-------- ENTRIES SUPPLIED --------

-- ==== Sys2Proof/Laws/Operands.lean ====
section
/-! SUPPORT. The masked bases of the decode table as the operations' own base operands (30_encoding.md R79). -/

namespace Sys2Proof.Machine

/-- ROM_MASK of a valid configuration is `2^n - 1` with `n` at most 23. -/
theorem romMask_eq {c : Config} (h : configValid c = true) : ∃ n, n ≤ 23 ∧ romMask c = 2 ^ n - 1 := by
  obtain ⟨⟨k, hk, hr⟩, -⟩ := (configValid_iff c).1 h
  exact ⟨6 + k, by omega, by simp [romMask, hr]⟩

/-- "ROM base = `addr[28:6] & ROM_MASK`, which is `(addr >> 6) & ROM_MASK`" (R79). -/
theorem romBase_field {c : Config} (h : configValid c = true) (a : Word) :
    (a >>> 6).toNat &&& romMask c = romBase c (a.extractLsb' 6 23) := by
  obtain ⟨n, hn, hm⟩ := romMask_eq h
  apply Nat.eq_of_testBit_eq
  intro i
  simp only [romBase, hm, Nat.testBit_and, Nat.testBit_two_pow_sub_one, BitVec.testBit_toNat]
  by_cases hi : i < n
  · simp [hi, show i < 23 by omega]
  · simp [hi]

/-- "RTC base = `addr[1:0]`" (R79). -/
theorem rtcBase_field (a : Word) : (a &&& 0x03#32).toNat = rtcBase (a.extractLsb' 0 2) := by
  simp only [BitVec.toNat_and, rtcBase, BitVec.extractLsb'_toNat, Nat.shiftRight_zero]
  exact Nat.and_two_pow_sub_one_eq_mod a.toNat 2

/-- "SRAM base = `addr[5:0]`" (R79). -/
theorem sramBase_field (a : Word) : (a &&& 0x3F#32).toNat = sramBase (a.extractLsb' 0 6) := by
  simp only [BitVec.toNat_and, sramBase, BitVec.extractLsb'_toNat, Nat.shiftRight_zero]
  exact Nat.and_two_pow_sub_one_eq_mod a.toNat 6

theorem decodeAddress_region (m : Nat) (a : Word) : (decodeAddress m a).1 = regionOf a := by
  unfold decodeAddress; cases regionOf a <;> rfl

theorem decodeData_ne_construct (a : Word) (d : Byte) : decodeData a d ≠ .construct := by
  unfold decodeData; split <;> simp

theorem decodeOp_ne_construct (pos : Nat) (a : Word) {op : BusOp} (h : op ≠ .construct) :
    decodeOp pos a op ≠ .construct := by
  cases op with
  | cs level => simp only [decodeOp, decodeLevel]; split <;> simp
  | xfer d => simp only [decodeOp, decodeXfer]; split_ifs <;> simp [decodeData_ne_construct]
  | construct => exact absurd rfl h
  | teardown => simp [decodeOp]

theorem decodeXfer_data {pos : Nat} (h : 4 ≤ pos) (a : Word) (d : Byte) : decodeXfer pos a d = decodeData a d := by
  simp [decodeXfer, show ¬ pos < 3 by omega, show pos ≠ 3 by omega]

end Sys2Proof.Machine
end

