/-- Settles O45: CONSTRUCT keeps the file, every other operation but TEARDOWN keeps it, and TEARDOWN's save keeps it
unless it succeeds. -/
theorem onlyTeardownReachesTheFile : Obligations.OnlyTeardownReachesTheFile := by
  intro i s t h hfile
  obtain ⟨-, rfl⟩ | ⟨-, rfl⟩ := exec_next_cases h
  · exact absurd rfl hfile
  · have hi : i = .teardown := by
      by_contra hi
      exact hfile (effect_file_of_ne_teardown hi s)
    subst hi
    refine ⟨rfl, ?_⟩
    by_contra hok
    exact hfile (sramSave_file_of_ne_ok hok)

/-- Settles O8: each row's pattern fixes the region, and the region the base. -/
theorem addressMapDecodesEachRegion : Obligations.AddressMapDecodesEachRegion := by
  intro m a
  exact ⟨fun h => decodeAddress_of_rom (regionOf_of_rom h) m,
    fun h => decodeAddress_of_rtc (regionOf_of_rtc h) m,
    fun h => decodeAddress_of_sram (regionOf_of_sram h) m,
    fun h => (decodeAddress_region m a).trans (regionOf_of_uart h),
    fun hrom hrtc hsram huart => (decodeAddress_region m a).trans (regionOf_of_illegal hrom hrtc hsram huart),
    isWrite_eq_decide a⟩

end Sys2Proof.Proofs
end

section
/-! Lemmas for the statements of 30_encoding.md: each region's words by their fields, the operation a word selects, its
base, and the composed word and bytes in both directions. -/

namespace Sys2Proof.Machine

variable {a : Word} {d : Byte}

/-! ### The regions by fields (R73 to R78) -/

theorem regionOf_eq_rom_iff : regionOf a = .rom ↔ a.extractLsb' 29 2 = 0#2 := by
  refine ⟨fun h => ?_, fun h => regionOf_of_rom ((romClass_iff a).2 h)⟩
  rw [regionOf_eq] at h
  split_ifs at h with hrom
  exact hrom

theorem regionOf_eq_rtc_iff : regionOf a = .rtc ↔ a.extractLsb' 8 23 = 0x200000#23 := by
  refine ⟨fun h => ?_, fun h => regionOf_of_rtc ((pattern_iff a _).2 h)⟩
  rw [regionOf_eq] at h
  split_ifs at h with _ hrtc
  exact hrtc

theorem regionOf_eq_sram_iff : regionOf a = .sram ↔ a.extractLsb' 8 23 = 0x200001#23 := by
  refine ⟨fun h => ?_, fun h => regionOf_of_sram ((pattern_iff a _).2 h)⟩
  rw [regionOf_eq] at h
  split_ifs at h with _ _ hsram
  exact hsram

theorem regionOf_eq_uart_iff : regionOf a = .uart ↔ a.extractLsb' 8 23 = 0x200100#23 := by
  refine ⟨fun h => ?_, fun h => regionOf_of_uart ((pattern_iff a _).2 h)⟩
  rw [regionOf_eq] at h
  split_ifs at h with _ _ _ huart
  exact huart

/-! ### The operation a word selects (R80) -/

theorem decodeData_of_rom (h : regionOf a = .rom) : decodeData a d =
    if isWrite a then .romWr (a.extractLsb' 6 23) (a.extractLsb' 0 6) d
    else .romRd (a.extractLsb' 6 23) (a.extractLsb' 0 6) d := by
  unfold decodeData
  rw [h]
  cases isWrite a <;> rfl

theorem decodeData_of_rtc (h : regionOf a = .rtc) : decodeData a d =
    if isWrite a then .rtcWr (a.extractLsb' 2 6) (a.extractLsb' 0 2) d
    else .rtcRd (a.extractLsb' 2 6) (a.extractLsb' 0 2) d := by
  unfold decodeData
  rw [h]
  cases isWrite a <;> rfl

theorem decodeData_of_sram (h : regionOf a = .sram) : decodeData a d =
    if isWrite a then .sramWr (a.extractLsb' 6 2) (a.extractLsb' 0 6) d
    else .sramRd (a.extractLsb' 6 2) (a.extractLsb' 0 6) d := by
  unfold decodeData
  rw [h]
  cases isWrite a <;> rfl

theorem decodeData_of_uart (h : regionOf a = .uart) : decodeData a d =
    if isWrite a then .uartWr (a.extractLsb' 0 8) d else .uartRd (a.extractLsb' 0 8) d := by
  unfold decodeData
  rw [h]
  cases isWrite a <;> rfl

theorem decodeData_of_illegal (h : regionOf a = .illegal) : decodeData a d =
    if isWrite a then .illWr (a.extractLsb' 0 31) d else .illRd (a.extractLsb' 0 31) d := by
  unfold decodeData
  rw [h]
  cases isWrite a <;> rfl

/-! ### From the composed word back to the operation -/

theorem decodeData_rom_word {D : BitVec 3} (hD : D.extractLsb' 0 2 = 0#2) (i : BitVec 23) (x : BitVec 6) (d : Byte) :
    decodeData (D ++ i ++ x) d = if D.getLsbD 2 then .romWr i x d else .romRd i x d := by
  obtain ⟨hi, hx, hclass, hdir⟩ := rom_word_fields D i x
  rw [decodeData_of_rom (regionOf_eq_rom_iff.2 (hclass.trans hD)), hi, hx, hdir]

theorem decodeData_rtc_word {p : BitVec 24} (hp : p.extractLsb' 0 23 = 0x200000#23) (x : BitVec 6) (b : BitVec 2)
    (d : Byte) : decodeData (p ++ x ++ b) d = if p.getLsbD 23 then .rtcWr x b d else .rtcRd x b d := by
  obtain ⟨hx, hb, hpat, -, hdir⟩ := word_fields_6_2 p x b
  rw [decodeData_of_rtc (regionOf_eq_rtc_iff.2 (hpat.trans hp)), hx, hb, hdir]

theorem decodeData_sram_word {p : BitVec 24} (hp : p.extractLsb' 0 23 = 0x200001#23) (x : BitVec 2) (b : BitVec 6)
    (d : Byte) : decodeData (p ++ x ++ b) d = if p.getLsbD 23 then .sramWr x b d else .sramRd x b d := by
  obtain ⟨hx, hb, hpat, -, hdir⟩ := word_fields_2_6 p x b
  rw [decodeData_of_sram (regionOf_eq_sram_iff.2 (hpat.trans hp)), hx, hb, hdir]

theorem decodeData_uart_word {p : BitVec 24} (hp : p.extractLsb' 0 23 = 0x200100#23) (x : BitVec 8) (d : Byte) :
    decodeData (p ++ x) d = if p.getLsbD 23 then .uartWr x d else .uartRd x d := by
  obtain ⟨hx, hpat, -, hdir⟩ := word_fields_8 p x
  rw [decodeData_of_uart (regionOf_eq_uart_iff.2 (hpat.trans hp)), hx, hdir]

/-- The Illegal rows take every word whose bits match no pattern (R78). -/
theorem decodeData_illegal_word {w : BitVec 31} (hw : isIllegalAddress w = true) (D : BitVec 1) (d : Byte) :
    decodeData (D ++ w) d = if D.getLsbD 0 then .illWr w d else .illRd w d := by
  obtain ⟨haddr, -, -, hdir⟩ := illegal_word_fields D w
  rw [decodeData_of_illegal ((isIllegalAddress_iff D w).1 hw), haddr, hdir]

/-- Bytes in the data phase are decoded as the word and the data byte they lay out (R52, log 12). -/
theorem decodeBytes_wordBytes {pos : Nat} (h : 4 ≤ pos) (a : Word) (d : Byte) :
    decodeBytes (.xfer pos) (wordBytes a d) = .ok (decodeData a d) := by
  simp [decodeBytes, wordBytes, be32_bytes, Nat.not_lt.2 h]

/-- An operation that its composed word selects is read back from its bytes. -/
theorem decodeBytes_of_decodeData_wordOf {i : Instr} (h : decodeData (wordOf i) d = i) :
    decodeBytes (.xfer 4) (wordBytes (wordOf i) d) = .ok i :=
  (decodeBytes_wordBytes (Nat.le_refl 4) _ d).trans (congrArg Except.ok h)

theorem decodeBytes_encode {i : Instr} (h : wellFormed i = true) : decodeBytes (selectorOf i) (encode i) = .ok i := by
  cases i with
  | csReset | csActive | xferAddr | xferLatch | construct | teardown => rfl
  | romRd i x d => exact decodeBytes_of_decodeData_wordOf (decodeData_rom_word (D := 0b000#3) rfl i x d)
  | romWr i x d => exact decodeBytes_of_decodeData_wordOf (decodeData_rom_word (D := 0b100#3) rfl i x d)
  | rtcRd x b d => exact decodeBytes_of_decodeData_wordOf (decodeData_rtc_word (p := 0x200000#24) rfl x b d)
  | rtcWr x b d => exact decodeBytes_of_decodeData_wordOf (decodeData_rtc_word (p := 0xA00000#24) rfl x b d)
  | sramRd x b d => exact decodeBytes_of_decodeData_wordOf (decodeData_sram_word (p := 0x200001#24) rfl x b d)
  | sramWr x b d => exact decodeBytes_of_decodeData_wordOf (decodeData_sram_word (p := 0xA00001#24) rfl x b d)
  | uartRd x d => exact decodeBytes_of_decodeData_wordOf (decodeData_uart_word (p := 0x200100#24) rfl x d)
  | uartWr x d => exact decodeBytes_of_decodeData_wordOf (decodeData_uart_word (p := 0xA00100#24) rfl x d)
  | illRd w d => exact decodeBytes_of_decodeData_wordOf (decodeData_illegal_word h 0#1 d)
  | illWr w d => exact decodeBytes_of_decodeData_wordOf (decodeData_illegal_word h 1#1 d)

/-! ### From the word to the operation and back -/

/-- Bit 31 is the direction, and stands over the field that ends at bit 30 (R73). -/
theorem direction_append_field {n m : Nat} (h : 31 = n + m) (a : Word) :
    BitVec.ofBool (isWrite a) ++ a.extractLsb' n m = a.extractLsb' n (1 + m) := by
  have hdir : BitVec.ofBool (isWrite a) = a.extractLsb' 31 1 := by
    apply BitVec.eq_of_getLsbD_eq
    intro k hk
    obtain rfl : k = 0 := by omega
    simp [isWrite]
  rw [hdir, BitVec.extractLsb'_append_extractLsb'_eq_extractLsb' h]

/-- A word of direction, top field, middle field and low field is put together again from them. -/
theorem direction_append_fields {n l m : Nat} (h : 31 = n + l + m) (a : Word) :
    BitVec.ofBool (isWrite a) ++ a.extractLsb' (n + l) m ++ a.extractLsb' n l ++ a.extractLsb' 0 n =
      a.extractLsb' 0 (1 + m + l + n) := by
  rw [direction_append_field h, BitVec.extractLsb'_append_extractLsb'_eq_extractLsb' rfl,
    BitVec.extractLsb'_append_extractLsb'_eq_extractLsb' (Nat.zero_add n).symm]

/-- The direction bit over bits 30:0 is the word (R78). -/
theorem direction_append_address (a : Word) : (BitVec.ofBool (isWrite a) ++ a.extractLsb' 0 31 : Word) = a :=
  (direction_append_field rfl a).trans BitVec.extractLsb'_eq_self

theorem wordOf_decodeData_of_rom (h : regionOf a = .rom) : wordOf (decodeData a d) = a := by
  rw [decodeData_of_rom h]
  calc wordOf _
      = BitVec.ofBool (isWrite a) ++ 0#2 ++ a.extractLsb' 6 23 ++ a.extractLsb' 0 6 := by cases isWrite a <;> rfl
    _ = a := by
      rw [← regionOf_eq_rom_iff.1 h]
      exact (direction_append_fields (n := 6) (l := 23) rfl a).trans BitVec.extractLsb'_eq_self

--------

* WHAT YOU WILL DO *
In the listing above, find the line with "2 ^ n - 1 := by" and the line with "exact ⟨6 + k, by". Output those two lines and every line between them, exactly as written.

* RESULT BELOW *
theorem romMask_eq {c : Config} (h : configValid c = true) : ∃ n, n ≤ 23 ∧ romMask c = 2 ^ n - 1 := by
  obtain ⟨⟨k, hk, hr⟩, -⟩ := (configValid_iff c).1 h
  exact ⟨6 + k, by omega, by simp [romMask, hr]⟩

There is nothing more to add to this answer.